Missão lunar Athena: do pouso histórico a declaração de falha
Lançada para fornecer dados cruciais para o futuro retorno de humanos à Lua, a Athena pousou a cerca de 400 km de seu local de pouso pretendido, próximo ao polo sul lunar. Inicialmente, a nave espacial conseguiu gerar energia e transmitir dados para a Terra, indicando uma “atitude incorreta”.
No entanto, a IM confirmou na sexta-feira (7) que a Athena tombou de lado e, devido à orientação de seus painéis solares e às temperaturas extremas na cratera, seria incapaz de recarregar suas baterias, encerrando a missão.

A falha da Athena levanta preocupações sobre o design da nave, que compartilha semelhanças com a Odysseus, a primeira espaçonave privada a pousar na Lua.

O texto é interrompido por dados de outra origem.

theorem wordOfFetched_lt (f : Fetched) : wordOfFetched f < 2 ^ 41 := by
  cases f with
  | formatH p =>
    have hh := p.h.isLt
    have hplen := p.plen.isLt
    have haddr := p.pwAddr.isLt
    have hdata := p.pwData.isLt
    simp only [wordOfFetched]
    omega
  | formatS phase =>
    have hphase := phase.isLt
    simp only [wordOfFetched]
    omega
  | readPort x y =>
    have hx := x.isLt
    have hy := y.isLt
    simp only [wordOfFetched]
    omega

/-- The fields of a trace word do not overlap, so each is read back as it was written. -/
theorem fetchedOfWord_wordOfFetched (f : Fetched) : fetchedOfWord (wordOfFetched f) = .ok f := by
  cases f with
  | formatH p =>
    obtain ⟨h, plen, addr, data⟩ := p
    have hh := h.isLt
    have hplen := plen.isLt
    have haddr := addr.isLt
    have hdata := data.isLt
    generalize hw : wordOfFetched (.formatH ⟨h, plen, addr, data⟩) = w
    simp only [wordOfFetched] at hw
    have htag : wordField w 4 4 = 1 := by simp only [wordField]; omega
    have hrest : w / 2 ^ 41 = 0 := by omega
    have hvec : wordField w 0 4 = h.toNat := by simp only [wordField]; omega
    have hn : wordField w 8 16 = plen.toNat := by simp only [wordField]; omega
    have ha : wordField w 24 9 = addr.toNat := by simp only [wordField]; omega
    have hd : wordField w 33 8 = data.toNat := by simp only [wordField]; omega
    simp only [fetchedOfWord, htag, hrest, hvec, hn, ha, hd, if_true, BitVec.ofNat_toNat,
      BitVec.setWidth_eq]
  | formatS phase =>
    have hphase := phase.isLt
    generalize hw : wordOfFetched (.formatS phase) = w
    simp only [wordOfFetched] at hw
    have htag : wordField w 4 4 = 0 := by simp only [wordField]; omega
    have hrest : w / 2 ^ 8 = 0 := by omega
    have hvec : wordField w 0 4 = phase.toNat := by simp only [wordField]; omega
    simp only [fetchedOfWord, htag, hrest, hvec, if_true, BitVec.ofNat_toNat, BitVec.setWidth_eq]
  | readPort x y =>
    have hx := x.isLt
    have hy := y.isLt
    generalize hw : wordOfFetched (.readPort x y) = w
    simp only [wordOfFetched] at hw
    have htag : wordField w 4 4 = 2 := by simp only [wordField]; omega
    have hrest : w / 2 ^ 20 = 0 := by omega
    have hvec : wordField w 0 4 = 0 := by simp only [wordField]; omega
    have hpx : wordField w 8 6 = x.toNat := by simp only [wordField]; omega
    have hpy : wordField w 14 6 = y.toNat := by simp only [wordField]; omega
    simp only [fetchedOfWord, htag, hrest, hvec, hpx, hpy, and_self, if_true, BitVec.ofNat_toNat,
      BitVec.setWidth_eq]

theorem decodeTableWord_wordOfFetched (f : Fetched) :
    decodeTableWord 41 (wordOfFetched f) = some (decode f) := by
  rw [decodeTableWord, Nat.mod_eq_of_lt (wordOfFetched_lt f), fetchedOfWord_wordOfFetched]

/-- Settles O3: the trace word gives back what was encoded, which decodes to the instruction. -/
theorem encodedInstructionDecodesBack : Obligations.EncodedInstructionDecodesBack := by
  intro i hi
  refine ⟨decode_encode hi, wordOfFetched_lt _, ?_⟩
  rw [decodeTableWord_wordOfFetched, decode_encode hi]

/-- Settles O2: each phase code is one row of the decoder's table. -/
theorem formatSDecodesPhaseCodes : Obligations.FormatSDecodesPhaseCodes :=
  ⟨rfl, rfl, rfl, rfl, rfl, rfl, rfl, rfl, rfl, rfl, rfl, rfl, rfl, rfl, rfl, rfl⟩

/-- The operand ports play no part in which row a presentation belongs to (R56). -/
theorem mnemonic_decodeH (p : HostPorts) :
    (decodeH p).mnemonic = (decodeH (.plain p.h)).mnemonic := by
  obtain ⟨h, n, a, d⟩ := p
  change (decodeH ⟨h, n, a, d⟩).mnemonic = (decodeH ⟨h, 0, 0, 0⟩).mnemonic
  simp only [decodeH, apply_ite Instr.mnemonic]
  rfl

theorem formatH_rows_accepting (h : Nibble) :
    (opcodeRows.filter fun r => r.accepts .H h).map Row.mnemonic =
      [(decodeH (.plain h)).mnemonic] := by
  revert h
  decide

theorem formatS_rows_accepting (phase : Nibble) :
    (opcodeRows.filter fun r => r.accepts .S phase).map Row.mnemonic =
      [(decodeS phase).mnemonic] := by
  revert phase
  decide

/-- Settles O4: for each of the sixteen vectors of either format. -/
theorem oneTableRowAcceptsEachVector : Obligations.OneTableRowAcceptsEachVector :=
  ⟨fun p => by rw [mnemonic_decodeH, formatH_rows_accepting], formatS_rows_accepting⟩

/-- Settles O5: one lemma per constructor. -/
theorem encodingsMatchTheirTableRows : Obligations.EncodingsMatchTheirTableRows := by
  intro i
  cases i with
  | reset => exact Laws.TableRow.reset
  | clear => exact Laws.TableRow.clear
  | start n => exact Laws.TableRow.start n
  | pwrite a d => exact Laws.TableRow.pwrite a d
  | noph => exact Laws.TableRow.noph
  | create => exact Laws.TableRow.create
  | pattern => exact Laws.TableRow.pattern
  | encode => exact Laws.TableRow.encode
  | place => exact Laws.TableRow.place
  | mask => exact Laws.TableRow.mask
  | format => exact Laws.TableRow.format
  | waitIdle => exact Laws.TableRow.waitIdle
  | waitFormatEmbedded => exact Laws.TableRow.waitFormatEmbedded
  | waitFailed => exact Laws.TableRow.waitFailed
  | reserved9 => exact Laws.TableRow.reserved9
  | reserved10 => exact Laws.TableRow.reserved10
  | reserved11 => exact Laws.TableRow.reserved11
  | reserved12 => exact Laws.TableRow.reserved12
  | reserved13 => exact Laws.TableRow.reserved13
  | reserved14 => exact Laws.TableRow.reserved14
  | reserved15 => exact Laws.TableRow.reserved15
  | rdcell x y => exact Laws.TableRow.rdcell x y

end Sys2Proof

/-! ## The step by the head of the script, and the word placed for it (R58, R82; logs 1 and 8) -/

namespace Sys2Proof.Machine

/-- Settles O6: the fetch of each kind of line, then decode and execute. -/
theorem stepRunsDecodedInstruction : Obligations.StepRunsDecodedInstruction := by
  intro s
  refine ⟨fun h => ?_, fun rest h => ?_, fun p rest h => ?_, fun x y rest h => ?_⟩
  · rw [step, State.fetch_nil h, decode]
  · rw [step, State.fetch_seq h, decode]
  · rw [step, State.fetch_host h, decode]
  · rw [step, State.fetch_read h, decode]

/-- The state with the line at the head of the script taken (log 1). -/
def State.taken (s : State) : State := { s with script := s.script.tail }

/-- What a step is, by what it presents: the sequencer, a host event or a read. -/
theorem step_cases (s : State) :
    (s.fetch.1 = .formatS s.phase ∧ step s = exec (decodeS s.phase) s.taken) ∨
    (∃ p, s.fetch.1 = .formatH p ∧ step s = exec (decodeH p) s.taken) ∨
    (∃ x y, s.fetch.1 = .readPort x y ∧ step s = exec (.rdcell x.toNat y.toNat) s.taken) := by
  obtain ⟨-, hf⟩ | ⟨p, -, -, hf⟩ | ⟨x, y, -, -, hf⟩ := fetch_cases s
  · exact .inl ⟨hf, by rw [step_eq, hf]; rfl⟩
  · exact .inr (.inl ⟨p, hf, by rw [step_eq, hf]; rfl⟩)
  · exact .inr (.inr ⟨x, y, hf, by rw [step_eq, hf]; rfl⟩)

theorem fetchedOfWord_of_decodeTableWord {nbits w : Nat} {i : Instr}
    (h : decodeTableWord nbits w = some i) :
    ∃ f, fetchedOfWord (w % 2 ^ nbits) = .ok f ∧ decode f = i := by
  unfold decodeTableWord at h
  split at h
  · exact ⟨_, ‹_›, Option.some.inj h⟩
  · cases h

/-- Settles O7: the line put at the head of the script is the one the step takes. -/
theorem placedWordRunsNext : Obligations.PlacedWordRunsNext := by
  intro s nbits w i h
  obtain ⟨f, hf, rfl⟩ := fetchedOfWord_of_decodeTableWord h
  cases f with
  | formatH p => exact .inl (by rw [State.withFetchWord, hf]; rfl)
  | formatS phase => exact .inr ⟨phase, rfl, by rw [State.withFetchWord, hf]; rfl⟩
  | readPort x y => exact .inl (by rw [State.withFetchWord, hf]; rfl)

end Sys2Proof.Machine

/-! ## `RESET`, the read port, and the rows and versions without an operation (R29, R70, R74, R79,
R80) -/

namespace Sys2Proof.Machine

/-- The state `RESET` leaves (R74). -/
def State.afterReset (s : State) : State :=
  { s.clearRegisters with
    pbuf := [], cw := [], mg := Grid.unwritten, fg := Grid.unwritten, epoch := s.epoch + 1 }

theorem exec_reset (s : State) : exec .reset s = .next s.afterReset := rfl

/-! Where nothing has been written, every read answers a free value (R29, log 5). -/

theorem State.pbufAt_of_nil {s : State} (h : s.pbuf = []) (a : Nat) :
    s.pbufAt a = Config.freePbuf s.epoch a := by
  rw [State.pbufAt, h, Memory.find_nil, Option.getD_none]

theorem State.cwAt_of_nil {s : State} (h : s.cw = []) (a : Nat) :
    s.cwAt a = Config.freeCw s.epoch a := by
  rw [State.cwAt, h, Memory.find_nil, Option.getD_none]

theorem State.mgAt_of_unwritten {s : State} (h : s.mg = Grid.unwritten) (x y : Nat) :
    s.mgAt x y = Config.freeMg s.epoch (cellIndex x y) := by
  rw [State.mgAt, h, Grid.read_unwritten]

theorem State.fgAt_of_unwritten {s : State} (h : s.fg = Grid.unwritten) (x y : Nat) :
    s.fgAt x y = Config.freeFg s.epoch (cellIndex x y) := by
  rw [State.fgAt, h, Grid.read_unwritten]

Odysseus também tombou durante o pouso em fevereiro de 2024, após quebrar uma perna. Essa repetição de falhas levanta questionamentos sobre a confiabilidade do design e a necessidade de aprimoramentos para futuras missões.
A missão IM-2, como era conhecida a missão da Athena, carregava diversos experimentos científicos da NASA, incluindo a broca de regolito Trident, projetada para buscar água e outros componentes essenciais para a sustentação da vida na Lua. Além disso, a nave transportava três sondas robóticas móveis, como a plataforma de prospecção autônoma móvel (Mapp), o primeiro veículo comercial a chegar à Lua. A perda desses equipamentos representa um grande impacto para o programa lunar da NASA.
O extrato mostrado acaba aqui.